Regulatory Decision Summary for Rozlytrek

This New Drug Submission was filed to support the indication of Rozlytrek (entrectinib) in the treatment of patients with ROS1-positive non-small cell lung cancer (NSCLC) - a rare molecularly defined subset of NSCLC with a high propensity for brain metastases. Lung cancer is the most common cancer and the main cause of cancer-related mortality worldwide. Non-small cell lung cancer (NSCLC) accounts for most lung cancer cases (>80%), among which the ROS1 oncogenic rearrangements are observed in 1% to 2% of patients.

The integrated efficacy population comprised of a pooled subgroup of 94 patients from three global ongoing adult studies (ALKA, STARTRK-1 and STARTRK-2). To be included in this subgroup, patients were required to have histologically confirmed, recurrent or metastatic, ROS1-positive NSCLC, ECOG performance status ≤ 2, measurable disease per RECIST v 1.1, and no prior therapy with a ROS1 inhibitor.

The primary efficacy outcome measures were objective response rate (ORR) and duration of response (DOR), per RECIST v 1.1 as evaluated by Blinded Independent Central Review (BICR). The secondary efficacy outcome measures included progression-free survival (PFS), overall survival (OS), and in patients presenting with central nervous system (CNS) metastases at baseline - intracranial (IC) ORR, and IC-DOR (evaluated by BICR using RECIST v1.1).

Rozlytrek demonstrated a clinically meaningful objective response rate (ORR) which was durable in patients with and without CNS metastases at baseline. An ORR of 73%, together with the median duration of response (DOR) of 15.3 months and progression-free survival (PFS) of 15.7 months provided evidence of benefits with Rozlytrek treatment. Rozlytrek also showed intracranial activity in patients with ROS1-positive NSCLC with measurable brain lesions at baseline as determined by blinded independent clinical review (BICR). The intracranial response rate was 50% with a median intracranial DOR of 12.9 months.

In adult patients with metastatic ROS1-positive NSCLC, the most common (≥25%) adverse reactions and laboratory test abnormalities included constipation, dysgeusia, dizziness, diarrhea, fatigue, dyspnea, oedema peripheral, weight increased, and blood creatinine increased.
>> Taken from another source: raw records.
/-- What the expander recomputation does (43_gpio_expander R165): the lanes' line transitions, then the new previous
visible level. -/
theorem expRecompute_spec {s t : State} (h : expRecompute s = .next t) :
    s.running.exp = false ∧
      DispatchFrame (s.withExp { s.exp with gpioPrev := visibleLevel s.exp.gpioOut s.exp.gpioDir }) t ∧
      (t.km = s.km ∨ t.km.sense = senseNow t) := by
  unfold expRecompute at h
  split at h
  · cases h
  · rename_i hr
    obtain ⟨m, hm, ht⟩ := andThen_eq_next.1 h
    have hf := forEach_keeps (fun u => DispatchFrame (s.withRunning { s.running with exp := true }) u ∧
        (u.km = s.km ∨ u.km.sense = senseNow u))
      (fun r a b ha hb => by
        obtain ⟨p, q⟩ := expoutLane_frame hb
        refine ⟨ha.1.trans p, ?_⟩
        rcases q with q | q
        · rcases ha.2 with w | w
          · exact .inl (q.trans w)
          · exact .inr (by rw [q, w]; exact (senseNow_congr (by rw [q]) (by rw [q])).symm)
        · exact .inr q)
      ⟨.refl _, .inl rfl⟩ hm
    cases ht
    have hrun : m.running = { s.running with exp := true } := hf.1.running
    have hexp : m.exp = s.exp := hf.1.exp
    refine ⟨by simpa using hr, ?_, ?_⟩
    · have e := hf.1
      refine ⟨e.handlers, e.nandCtl, e.ecc, ?_, e.hsync, e.pressed, e.mods, e.queue, e.life, e.cfg, ?_, e.env, e.input, e.trace⟩
      · simp [hexp]
      · simp at hr; simp [hrun]; rw [← hr]
    · exact hf.2

/-! ## Re-entry (60_exceptions R245, R248; log entry 17) -/

/-- The fault is a re-entry of `dev` that carries the trace of `s`, extended by the calls made since. -/
def ReentryAfter (dev : LoopDev) (s : State) (e : Fault) : Prop := ∃ es, e = .reentry dev (s.trace ++ es)

theorem ReentryAfter.of_frame {dev : LoopDev} {s t : State} {e : Fault} (h : DispatchFrame s t)
    (k : ReentryAfter dev t e) : ReentryAfter dev s e := by
  obtain ⟨fs, hf⟩ := h.trace
  obtain ⟨es, rfl⟩ := k
  exact ⟨fs ++ es, by simp [hf]⟩

/-- A loop whose iterations keep the frame faults in one of them. -/
theorem forEach_reentry {α : Type} {f : α → State → Result} {dev : LoopDev} {e : Fault}
    (hn : ∀ x s t, f x s = .next t → DispatchFrame s t) (hf : ∀ x s, f x s = .fault e → ReentryAfter dev s e)
    {xs : List α} {s : State} (h : forEach xs f s = .fault e) : ReentryAfter dev s e := by
  induction xs generalizing s with
  | nil => cases h
  | cons x xs ih =>
    rcases andThen_eq_fault.1 h with h | ⟨m, hm, h⟩
    · exact hf x s h
    · exact (ih h).of_frame (hn x s m hm)

/-- `SigSet` faults only in a strobe handler. -/
theorem sigSetWith_eq_fault {onStrobe : Fin 11 → Bool → State → Result} {l : Line} {v : Bool} {s : State} {e : Fault}
    (h : sigSetWith onStrobe l v s = .fault e) :
    ∃ c, (lineAt s l).handler = some (.strobe c) ∧ v ≠ (lineAt s l).disp ∧
      onStrobe c v (setLine s l { lineAt s l with level := v, disp := v }) = .fault e := by
  unfold sigSetWith at h
  split at h
  · cases h
  · rename_i hd hn
    split at h
    · cases h
    · rename_i hv
      cases hd with
      | strobe c => exact ⟨c, hn, hv, h⟩
      | cs i => cases h
      | ext => cases h
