/-- Vector X3. -/
theorem test_expWrPower :
    ([(0x150C0080, 0x80C0#16), (0x150C0001, 0x0001#16), (0x150C7FBF, 0xFFFF#16), (0x150C8000, 0x8000#16),
      (0x150C0040, 0x0040#16), (0x150C00FF, 0x80FF#16)].all
        fun x => goesTo (run State.reset x.1) fun t => t.exp.power == x.2) = true := by decide +kernel

/-- Vector X1: a direction change removes and adds outputs, low to high. -/
theorem test_expWrGpdir :
    let s := setLine (expState { exp0 with gpioDir := 0x000000FF#32, gpioPrev := 0x00000084#32 }) (expoutLine 2)
      ⟨true, true, some .ext⟩
    goesTo (run s 0x152001F0) (fun t => events t == [.ext (expoutLine 2) false, .ext (expoutLine 8) true] &&
      t.exp.gpioDir == 0x000001F0#32 && t.exp.gpioPrev == 0x00000180#32) = true := by decide +kernel

theorem test_expWrGpout :
    goesTo (run (expState { State.reset.exp with gpioDir := 0x000000FF#32 }) 0x15240185)
      (fun t => events t == [.ext (expoutLine 0) true, .ext (expoutLine 2) true, .ext (expoutLine 7) true] &&
        t.exp.gpioOut == 0x00000185#32 && t.exp.gpioPrev == 0x00000085#32) = true := by decide +kernel

/-- Program C: an expander output bound to a chip select; bit 2 up, then bit 3 down selects chip 0. -/
theorem test_expWrGpout_nested :
    let s := setLine (expState { State.reset.exp with
        gpioDir := 0x0000000C#32, gpioOut := 0x00000008#32, gpioPrev := 0x00000008#32 }) (expoutLine 3)
      ⟨true, true, some (.cs 0)⟩
    goesTo (run s 0x15240004) (fun t => events t == [.ext (expoutLine 2) true] && t.sel == #v[true, false, false]) = true := by
  decide +kernel

theorem test_hsyncNotify :
    goesTo (run State.reset 0x90000000) (fun t => t.hsync && events t == [.ext 28 true]) = true ∧
    goesTo (run ((lineState 28 ⟨true, true, some .ext⟩).withHsync true) 0x90000000)
      (fun t => !t.hsync && events t == [.ext 28 false]) = true := by decide +kernel

/-! ## Signal Bus (vectors S1 to S3) -/

theorem test_sigSet_strobe :
    goesTo (run State.reset 0x20010004)
      (fun t => t.km.strobe == 0x010#11 && lineAt t 4 == ⟨true, true, some (.strobe 4)⟩ && events t == []) = true := by
  decide +kernel

/-- Vector S3: a line set while it had no handler, then bound, still owes its edge. -/
theorem test_sigSet_unbound :
    goesTo (run (lineState 23 ⟨false, false, none⟩) 0x20010017)
      (fun t => lineAt t 23 == ⟨true, false, none⟩ && events t == []) = true ∧
    goesTo (run (lineState 23 ⟨true, false, some .ext⟩) 0x20010017)
      (fun t => lineAt t 23 == ⟨true, true, some .ext⟩ && events t == [.ext 23 true]) = true := by decide +kernel

/-- A block whose rows 0 and 1 are about to change and whose SENSE[1] line calls a strobe handler. -/
def rebound : State :=
  setLine (State.reset.withKm ⟨(State.reset.km.pressed.set 0 0x001#11).set 1 0x001#11, 0x001#11, 0#7⟩) (senseLine 1)
    ⟨false, false, some (.strobe 1)⟩

/-- 00_scope R6: the call on SENSE[0] is in the trace of a stimulus that ends in a re-entry on SENSE[1]. -/
theorem test_reentry_keeps_calls :
    faultsWith (run rebound 0x20010001) (.reentry .keyMatrix (State.reset.trace ++ [.ext 11 true])) = true := by
  decide +kernel

theorem test_sigGet :
    goesTo (run (lineState 28 ⟨true, true, some .ext⟩) 0x3000001C) (fun t => events t == [.ret (.level true)]) = true := by
  decide +kernel

theorem test_sigReg :
    goesTo (run State.reset 0x40100023)
      (fun t => lineAt t 35 == ⟨false, false, some (.cs 0)⟩ && events t == []) = true := by decide +kernel

/-! ## Serial demultiplexer (vector X6) -/

theorem test_sspWr :
    goesTo (run (State.reset.withSel #v[true, false, true]) 0x80000055)
      (fun t => events t == [.chipWrite 0 0x55#8, .chipWrite 2 0x55#8]) = true ∧
    goesTo (run State.reset 0x80000011) (fun t => events t == []) = true := by decide +kernel

theorem test_sspRd :
    goesTo (run ((State.reset.withSel #v[true, false, true]).withEnv ⟨[], [], [0xA0#8, 0xC2#8], [], 0⟩) 0x70000000)
      (fun t => events t == [.chipRead 0 0xA0#8, .chipRead 2 0xC2#8, .ret (.byte 0xA0#8)]) = true ∧
    goesTo (run State.reset 0x70000000) (fun t => events t == [.ret (.byte 0x00#8)]) = true := by decide +kernel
The majority of adverse events (AEs) were mild in severity. Serious and severe AEs were managed with dose reductions and interruptions in 34% and 45% of patients, respectively. Rozlytrek demonstrated an acceptable risk profile with only 9% of patients who permanently discontinued treatment as a result of AEs.

There was insufficient evidence of clinical benefit of Rozlytrek for patients previously treated with a ROS1-inhibitor (crizotinib). Therefore, the indication was restricted to patients who had not received prior treatment with crizotinib. The clinically meaningful benefit, together with the predictable and manageable Rozlytrek safety profile observed across all clinical studies, indicate that the benefits of Rozlytrek outweigh the risks for the approved indication.